The test ran fine overnight. I am going to enable Cai's script to enable and disable cpus and retest. P.
This doesn't appear to be a gettimeofday issue. It looks like CPU Hotplug is broken. [root@nec-em11 prarit]# cd /sys/devices/system/node/node0 [root@nec-em11 node0]# echo 0 >cpu1/online results in [ 179.894725] CPU 1 is now offline [root@nec-em11 node0]# echo 1 >cpu1/online results in *no* output. [root@nec-em11 node0]# echo 0 >cpu1/online results in (note the output below includes some debug output I've added) [ 183.565332] Initializing CPU#1 [ 183.565361] start_secondary: calling smp_callin [ 183.565365] CPU#1 (phys ID: 6) waiting for CALLOUT [ 183.566224] CALLIN, before setup_local_APIC(). [ 183.566230] smp_callin: calling calibrate_delay [ 183.625901] Calibrating delay using timer specific routine.. 6383.23 BogoMIPS (lpj=3191617) [ 183.625905] Stack at about ffff8100026cdef4 [ 183.626287] Intel(R) Xeon(TM) CPU 3.20GHz stepping 03 [ 183.626292] [ 183.626294] Call Trace: [ 183.626316] [<ffffffff800768c5>] start_secondary+0x3b/0x4b8 [ 183.626352] [ 183.626354] cpu 1: setting up apic clock [ 183.626906] cpu 1: enabling apic timer [ 186.866164] CPU 1 is now offline ie) the last "echo 0" results in the processor being brought online and then immediately offline.
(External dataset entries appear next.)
-- ==== Sys2Proof/Machine/Encoder.lean ====
section
/-! DEFINITION. The PacketEncoder (40_packet_encoder.md): the byte emitter of R85, which builds the frame of R80 in
the packet space, and the meaning of SEND_PACKET. -/

namespace Sys2Proof.Machine

/-- The emitter's start (R85). The packet is constructed fresh (R51): PKT holds nothing of an earlier one. -/
def emitStart (s : State) : State :=
  { s with lenR := s.opLen, idx := 0, wp := 0, ph := .start, pkt := [] }

/-- `pkt[wp] <- b; wp <- wp + 1; ph <- p` (R85). -/
def putByte (b : Byte) (p : Phase) (s : State) : State :=
  { s with pkt := s.pkt.write s.wp.toNat b, wp := s.wp + 1, ph := p }

/-- One emit step (R85); there is none while the emitter is idle. -/
def emitStep (s : State) : Out :=
  match s.ph with
  | .idle => .next s
  | .start => .next (putByte Config.startByte .cmd s)
  | .cmd => .next (putByte Config.cmdSend .lenLo s)
  | .lenLo => .next (putByte (Sys2Proof.lenLo s.lenR) .lenHi s)
  | .lenHi => .next (putByte (Sys2Proof.lenHi s.lenR) .sub s)
  | .sub => .next (putByte Config.subCmd (if s.lenR = 0 then .fin else .payload) s)
  | .payload =>
    match s.pay.read s.idx.toNat with
    | none => .fault .unspecifiedRead
    | some b =>
      if s.idx = s.lenR - 1 then .next (putByte b .fin s)
      else .next (putByte b .payload { s with idx := s.idx + 1 })
  | .fin => .next (putByte Config.endByte .idle s)

/-- `k` emit steps. -/
def emitRun (k : Nat) (s : State) : Out :=
  match k with
  | 0 => .next s
  | k + 1 => andThen (emitStep s) (emitRun k)

/-- Build the packet of the latched payload (R85, R86): start the emitter and run it for its `L + 6` steps. It
cannot be started while it is not idle (R88 a). -/
def buildPacket (s : State) : Out :=
  if s.ph = .idle then emitRun (s.opLen.toNat + Config.overhead) (emitStart s) else .fault .emitterBusy

/-- The complete packet `pkt[0 : wp]` (R85). -/
def packetBytes (s : State) : Option (List Byte) := s.pkt.readRange 0 s.wp.toNat

/-- SEND_PACKET: ENCODE (R80, R81), on its own. Its result is the packet in PKT; no register of the framer's four
and no primitive is touched, and nothing is checked (log 13). -/
def execSendPacket (len : Len) (pay : List Byte) (s : State) : Out :=
  andThen (buildPacket (latchPayload len pay s)) fun t => .next (dropPayload t)

end Sys2Proof.Machine
end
I will go speak to dzickus to see if any changes were recently made in CPU Hotplug that I'm unaware of.
After some additional testing it looks like the difference between gettimeofday() reads is not always 1 usec. It seems to vary anywhere from 10 usec to lt. 1 usec (but obviously not 0 ;) ). That footprint also indicates that this isn't the same issue encountered previously. I suspect that some value is not being updated when a cpu is brought back up via the sysfs interface. P.
example output showing gt. 1 usec difference between gettimeofday() reads: [root@nec-em11 prarit]# ./gtod_test01 TPstart_time=1221595467.243089s start time =1221595469.699872 end time =1221595469.699867 reverse -5000 nsec (-1.999995 ) P.
This is still a problem, however, it is a relatively minor problem that occurs only on bare-metal. Closing as WONTFIX. P.